Enfim, eu cheguei conclusão de que na vida quem está de fora apenas interpreta o outro baseado em estudos no caso dos profissionais ou em achismos no caso de leigos, mas que a leitura e a interpretação nunca será precisa pois somente eu sei o que sinto, o que as pessoas veem e pensam são interpretações delas e mesmo quando falo o que sinto, demonstro, escrevo, só eu sei a intensidade de tudo e somente eu sou responsável pelos meus atos, e creio que assim foi com minha filha.
Tanto que para mim, a princípio a Marina não quis mais viver por uma série de motivos, mas a gota que encheu o copo foi a dureza de ter escutado do psiquiatra que ela tinha traços de um transtorno de personalidade, o Borderline, já o Joseval pensa de outra forma, ele concorda comigo em alguns pontos e discorda em outros e nós dois como pais que cuidávamos dela, vivíamos com ela na mesma casa, acabamos tendo visões diferentes da mesma pessoa.
E no final de nossas longas análises compreendemos que somente ou nem mesmo ela sabia o que a levou a tomar a atitude mais extrema que uma pessoa pode tomar, o resto é pura especulação e interpretações.

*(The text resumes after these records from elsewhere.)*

-- ==== Sys2Proof/Machine/Tdes.lean ====
section
/-! DEFINITION. Machine/Tdes.lean: the Triple-DES composer (44_triple_des.md): its functions (R280 to R283) and its
five commands (R286 to R290). -/
namespace Sys2Proof.Machine

/-- `KL(mode)`: the key length of a mode (R280). -/
def tdesKeyLen : TdesMode → Nat
  | .eee3 => 24
  | .ede3 => 24
  | .eee2 => 16
  | .ede2 => 16

/-- `TdesSplit(mode, K)` (R281). -/
def tdesSplit (mode : TdesMode) (K : Bytes) : Bytes × Bytes × Bytes :=
  let k1 := K.take 8
  let k2 := (K.drop 8).take 8
  match mode with
  | .eee3 => (k1, k2, (K.drop 16).take 8)
  | .ede3 => (k1, k2, (K.drop 16).take 8)
  | .eee2 => (k1, k2, k1)
  | .ede2 => (k1, k2, k1)

/-- One stage after another, an error ending the chain. -/
def stage (r : Except ErrCode Bytes) (f : Bytes → Except ErrCode Bytes) : Except ErrCode Bytes :=
  match r with
  | .ok X => f X
  | .error e => .error e

/-- `TdesEncF(mode, k1, k2, k3, X)` (R282): stages in instance order 1, 2, 3 (90_conflicts.md C3). -/
def tdesEncF (mode : TdesMode) (k1 k2 k3 X : Bytes) : Except ErrCode Bytes :=
  match mode with
  | .eee3 => stage (stage (desEnc k1 X) (desEnc k2)) (desEnc k3)
  | .eee2 => stage (stage (desEnc k1 X) (desEnc k2)) (desEnc k3)
  | .ede3 => stage (stage (desEnc k1 X) (desDec k2)) (desEnc k3)
  | .ede2 => stage (stage (desEnc k1 X) (desDec k2)) (desEnc k3)

/-- `TdesDecF(mode, k1, k2, k3, Y)` (R283): the inverse stages in instance order 3, 2, 1. -/
def tdesDecF (mode : TdesMode) (k1 k2 k3 Y : Bytes) : Except ErrCode Bytes :=
  match mode with
  | .eee3 => stage (stage (desDec k3 Y) (desDec k2)) (desDec k1)
  | .eee2 => stage (stage (desDec k3 Y) (desDec k2)) (desDec k1)
  | .ede3 => stage (stage (desDec k3 Y) (desEnc k2)) (desDec k1)
  | .ede2 => stage (stage (desDec k3 Y) (desEnc k2)) (desDec k1)

/-- The block function of a key set for encryption (R288, R330). -/
def tdesEncWith (t : TdesKeys) (X : Bytes) : Except ErrCode Bytes :=
  tdesEncF t.mode t.k1.toList t.k2.toList t.k3.toList X

/-- The block function of a key set for decryption (R289, R330). -/
def tdesDecWith (t : TdesKeys) (Y : Bytes) : Except ErrCode Bytes :=
  tdesDecF t.mode t.k1.toList t.k2.toList t.k3.toList Y

/-- The key set a key installs for a mode (R286): valid, with the mode and the three keys of R281. -/
def tdesKeySet (mode : TdesMode) (K : Bytes) : TdesKeys :=
  let (k1, k2, k3) := tdesSplit mode K
  { valid := true, mode := mode, k1 := vecOfList 8 0 k1, k2 := vecOfList 8 0 k2, k3 := vecOfList 8 0 k3 }

/-- The common shape of TDES_SETEK and TDES_SETDK (R286, R287). -/
def tdesKeyCommand (s : State) (c : Nat) (mode : TdesMode) (install : TdesCtx → TdesKeys → TdesCtx) : CmdOut :=
  withCtx s.tdes c fun x =>
  require (s.opKlen = tdesKeyLen mode) .keyLength <|
  requireRegions s [(s.opKey, s.opKlen)] <|
  withBytes s s.opKey s.opKlen fun K =>
  .ok 0 [] (.tdes c (install x (tdesKeySet mode K)))

/-- TDES_SETEK (R286): the d_* fields stay. -/
def execTdesSetek (c : Nat) (mode : TdesMode) (s : State) : Host.Outcome State Fault Refusal :=
  finish s (tdesKeyCommand s c mode fun x t => { x with e := t })

/-- TDES_SETDK (R287): the e_* fields stay. -/
def execTdesSetdk (c : Nat) (mode : TdesMode) (s : State) : Host.Outcome State Fault Refusal :=
  finish s (tdesKeyCommand s c mode fun x t => { x with d := t })

/-- TDES_ENC's arm of Exec (R288). -/
def cmdTdesEnc (c : Nat) (s : State) : CmdOut :=
  withCtx s.tdes c fun x =>
  require (x.e.valid = true) .keyNotSet <|
  blockCommand s (tdesEncWith x.e)

/-- TDES_ENC (R288). -/
def execTdesEnc (c : Nat) (s : State) : Host.Outcome State Fault Refusal := finish s (cmdTdesEnc c s)

/-- TDES_DEC's arm of Exec (R289). -/
def cmdTdesDec (c : Nat) (s : State) : CmdOut :=
  withCtx s.tdes c fun x =>
  require (x.d.valid = true) .keyNotSet <|
  blockCommand s (tdesDecWith x.d)

/-- TDES_DEC (R289). -/
def execTdesDec (c : Nat) (s : State) : Host.Outcome State Fault Refusal := finish s (cmdTdesDec c s)

/-- TDES_BSIZE (R290): 8, keyed or not. -/
def execTdesBsize (c : Nat) (s : State) : Host.Outcome State Fault Refusal :=
  finish s (withCtx s.tdes c fun _ => .ok 8 [] .unchanged)

end Sys2Proof.Machine
end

Para mim foi de extrema importância tentar buscar o motivo e entender que suicídio é um processo e que sendo um processo refazer os últimos passos, lembrar das últimas conversas e que ao tentar montar o quebra cabeça percebi que algumas peças não se encaixavam ou se perderam e isso causou uma grande angustia na elaboração do luto pois acabei dando voltas em círculos sem sair do lugar esquecendo que o mais importante é deixar que as boas lembranças se sobressaiam sobre a forma como se deu a morte, que a forma como ela se foi não deverá jamais apagar o que ela foi em vida.

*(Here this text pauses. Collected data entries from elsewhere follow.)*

-- ==== Sys2Proof/Machine/HostAsm.lean ====
section
/-! DEFINITION. Machine/HostAsm.lean: the host assembler (R120 to R123): real statements, command statements,
pseudo-instructions and their expansions, and the host program they give. -/
namespace Sys2Proof.Machine

/-- The register names of R34 as the assembler spells them (R120). -/
inductive RegName where
  | cmd | status | result | id | caps | src | dst | len | key | klen | aux0 | aux1
deriving DecidableEq, Repr

/-- The offset of a register (R34). -/
def RegName.offset : RegName → Nat
  | .cmd => Config.offCmd
  | .status => Config.offStatus
  | .result => Config.offResult
  | .id => Config.offId
  | .caps => Config.offCaps
  | .src => Config.offSrc
  | .dst => Config.offDst
  | .len => Config.offLen
  | .key => Config.offKey
  | .klen => Config.offKlen
  | .aux0 => Config.offAux0
  | .aux1 => Config.offAux1

/-- `<off>`: a register name or `BUF+<a>` (R120). -/
inductive AsmOff where
  | reg (r : RegName)
  | buf (a : Nat)
deriving DecidableEq, Repr

/-- The offset of `<off>` from CORE_BASE (R34, R72). -/
def AsmOff.offset : AsmOff → Nat
  | .reg r => r.offset
  | .buf a => Config.windowBase + a

/-- The statements left when the pseudo-instructions of R122 but `poll` are expanded. A label is a number
(log 20). -/
inductive BasicStmt where
  | write (w : Width) (off : AsmOff) (v : Word)
  | read (w : Width) (off : AsmOff)
  | bit (n : Nat) (label : Nat)
  | label (l : Nat)
  | poll
deriving DecidableEq, Repr

/-- A statement of the host assembler (R120 to R122). -/
inductive AsmStmt where
  | w32 (off : AsmOff) (v : Word)
  | r32 (off : AsmOff)
  | w8 (off : AsmOff) (v : Byte)
  | r8 (off : AsmOff)
  | bit (n : Nat) (label : Nat)
  | label (l : Nat)
  /-- a command statement (R121) -/
  | command (i : Instr)
  | set (r : RegName) (v : Word)
  | poll
  | wrbuf (a : Nat) (B : Bytes)
  | rdbuf (a n : Nat)
  | run (i : Instr)
  | desKey (c : Nat) (k : Word)
  | desEnc (c : Nat) (d s : Word)
  | desDec (c : Nat) (d s : Word)
  | tdesKey (c : Nat) (m : TdesMode) (k : Word)
  | ecbEnc (sel : CipherKind) (c : Nat) (d s n : Word)
  | ecbDec (sel : CipherKind) (c : Nat) (d s n : Word)
  | rc4Key (c : Nat) (k n : Word)
  | rc4Enc (c : Nat) (d s n : Word)
deriving DecidableEq, Repr

/-- `set R, v` (R122). -/
def asmSet (r : RegName) (v : Word) : BasicStmt := .write .w32 (.reg r) v

/-- A command statement: a 32-bit write of its word to CMD (R121). -/
def asmCommand (i : Instr) : BasicStmt := .write .w32 (.reg .cmd) (encode i)

/-- `run X` (R122). -/
def asmRun (i : Instr) : List BasicStmt := [asmCommand i, .poll]

/-- `wrbuf a, b0 b1 …` (R122). -/
def asmWrbuf : Nat → Bytes → List BasicStmt
  | _, [] => []
  | a, b :: B => .write .w8 (.buf a) (b.setWidth 32) :: asmWrbuf (a + 1) B

/-- The expansions of R122. -/
def AsmStmt.expand : AsmStmt → List BasicStmt
  | .w32 off v => [.write .w32 off v]
  | .r32 off => [.read .w32 off]
  | .w8 off v => [.write .w8 off (v.setWidth 32)]
  | .r8 off => [.read .w8 off]
  | .bit n l => [.bit n l]
  | .label l => [.label l]
  | .command i => [asmCommand i]
  | .set r v => [asmSet r v]
  | .poll => [.poll]
  | .wrbuf a B => asmWrbuf a B
  | .rdbuf a n => (List.range n).map fun t => .read .w8 (.buf (a + t))
  | .run i => asmRun i
  | .desKey c k => [asmSet .key k, asmSet .klen 8] ++ asmRun (.desSetek c) ++ asmRun (.desSetdk c)
  | .desEnc c d s => [asmSet .src s, asmSet .dst d] ++ asmRun (.desEnc c)
  | .desDec c d s => [asmSet .src s, asmSet .dst d] ++ asmRun (.desDec c)
  | .tdesKey c m k =>
    [asmSet .key k, asmSet .klen (BitVec.ofNat 32 (tdesKeyLen m))] ++
      asmRun (.tdesSetek c m) ++ asmRun (.tdesSetdk c m)
  | .ecbEnc sel c d s n =>
    [asmSet .src s, asmSet .dst d, asmSet .len n] ++ asmRun (.encBytes sel c)
  | .ecbDec sel c d s n =>
    [asmSet .src s, asmSet .dst d, asmSet .len n] ++ asmRun (.decBytes sel c)
  | .rc4Key c k n => [asmSet .key k, asmSet .klen n] ++ asmRun (.rc4Mutate c)
  | .rc4Enc c d s n =>
    [asmSet .src s, asmSet .dst d, asmSet .len n] ++ asmRun (.rc4Encode c)

/-- How many real statements a basic statement gives: `poll` is a STATUS read and a BIT (R122). -/
def BasicStmt.size : BasicStmt → Nat
  | .label _ => 0
  | .poll => 2
  | _ => 1

/-- The statement number of a label, for statements from number `p` on (R120). Where a label stands more than once a BIT
branches to the first: DESIGN CHOICE (log 20), since R120 says nothing of it. -/
def labelAt (l : Nat) : Nat → List BasicStmt → Option Nat
  | _, [] => none
  | p, .label k :: r => if k = l then some p else labelAt l p r
  | p, b :: r => labelAt l (p + b.size) r

/-- The real statements of a program, for statements from number `p` on; none if a BIT names no label. The fresh
label of `poll` is the number of its own STATUS read (R122). -/
def layout (base : Nat) (lookup : Nat → Option Nat) : Nat → List BasicStmt → Option (List HostStmt)
  | _, [] => some []
  | p, .write w off v :: r =>
    (layout base lookup (p + 1) r).map (HostStmt.write w (base + off.offset) v :: ·)
  | p, .read w off :: r => (layout base lookup (p + 1) r).map (HostStmt.read w (base + off.offset) :: ·)
  | p, .bit n l :: r =>
    match lookup l with
    | some t => (layout base lookup (p + 1) r).map (HostStmt.bit n t :: ·)
    | none => none
  | p, .label _ :: r => layout base lookup p r
  | p, .poll :: r =>
    (layout base lookup (p + 2) r).map fun q =>
      HostStmt.read .w32 (base + Config.offStatus) :: HostStmt.bit 0 p :: q

/-- A statement the assembler takes: a context number of a command or pseudo-instruction is 0..15 (R121). -/
def AsmStmt.wf : AsmStmt → Bool
  | .command i => i.wf
  | .run i => i.wf
  | .desKey c _ => decide (c < 16)
  | .desEnc c _ _ => decide (c < 16)
  | .desDec c _ _ => decide (c < 16)
  | .tdesKey c _ _ => decide (c < 16)
  | .ecbEnc _ c _ _ _ => decide (c < 16)
  | .ecbDec _ c _ _ _ => decide (c < 16)
  | .rc4Key c _ _ => decide (c < 16)
  | .rc4Enc c _ _ _ => decide (c < 16)
  | .w32 _ _ => true
  | .r32 _ => true
  | .w8 _ _ => true
  | .r8 _ => true
  | .bit _ _ => true
  | .label _ => true
  | .set _ _ => true
  | .poll => true
  | .wrbuf _ _ => true
  | .rdbuf _ _ => true

/-- The host program of a source text (R120 to R123), for the core at host address `base`; none where a context number
is above 15 (R121) or a BIT names no label. -/
def assemble (base : Nat) (prog : List AsmStmt) : Option (List HostStmt) :=
  if prog.all AsmStmt.wf then
    let b := prog.flatMap AsmStmt.expand
    layout base (fun l => labelAt l 0 b) 0 b
  else none

end Sys2Proof.Machine
end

Hoje penso que talvez se conseguíssemos mudar a forma como se fala de suicídio venha ajudar mais na prevenção, pois quando as pessoas chegam aos grupos de apoio após perder um ente querido em busca de ajuda, o que mais atormenta é a famosa taxa dos 90% e os tais sinais que reforçam o sentimento de culpa.
Falar de forma clara desmistificando e educando as pessoas que interpretam erroneamente o suicídio e julgam quem tem depressão ou qualquer tipo de transtorno mental, passando aí por religiões que fortalecem a crença de que é algo espiritual ou que basta querer que o problema sumirá, a tal força de vontade ou a fé, acaba impedindo quem precisa de ajuda a ir buscá-la, por vergonha e por medo dos julgamentos.
Creio que bater sem parar na tecla que depressão, ansiedade são doenças e que precisam de tratamento assim como qualquer outra, alguns casos podem ser tratado apenas com psicólogos e outras com psiquiatras e medicamentos e que não há vergonha ou desonra alguma em procurar ajuda.
E que interpretar a vida não é como interpretar um filme e que não dá para voltar ao começo e ver e rever quantas vezes quiser e que suicídio é fato e uma vez consumado só resta cuidar de quem ficou e sem vendar os olhos pois para a morte não há remédio e dói demais viver sem quem amamos.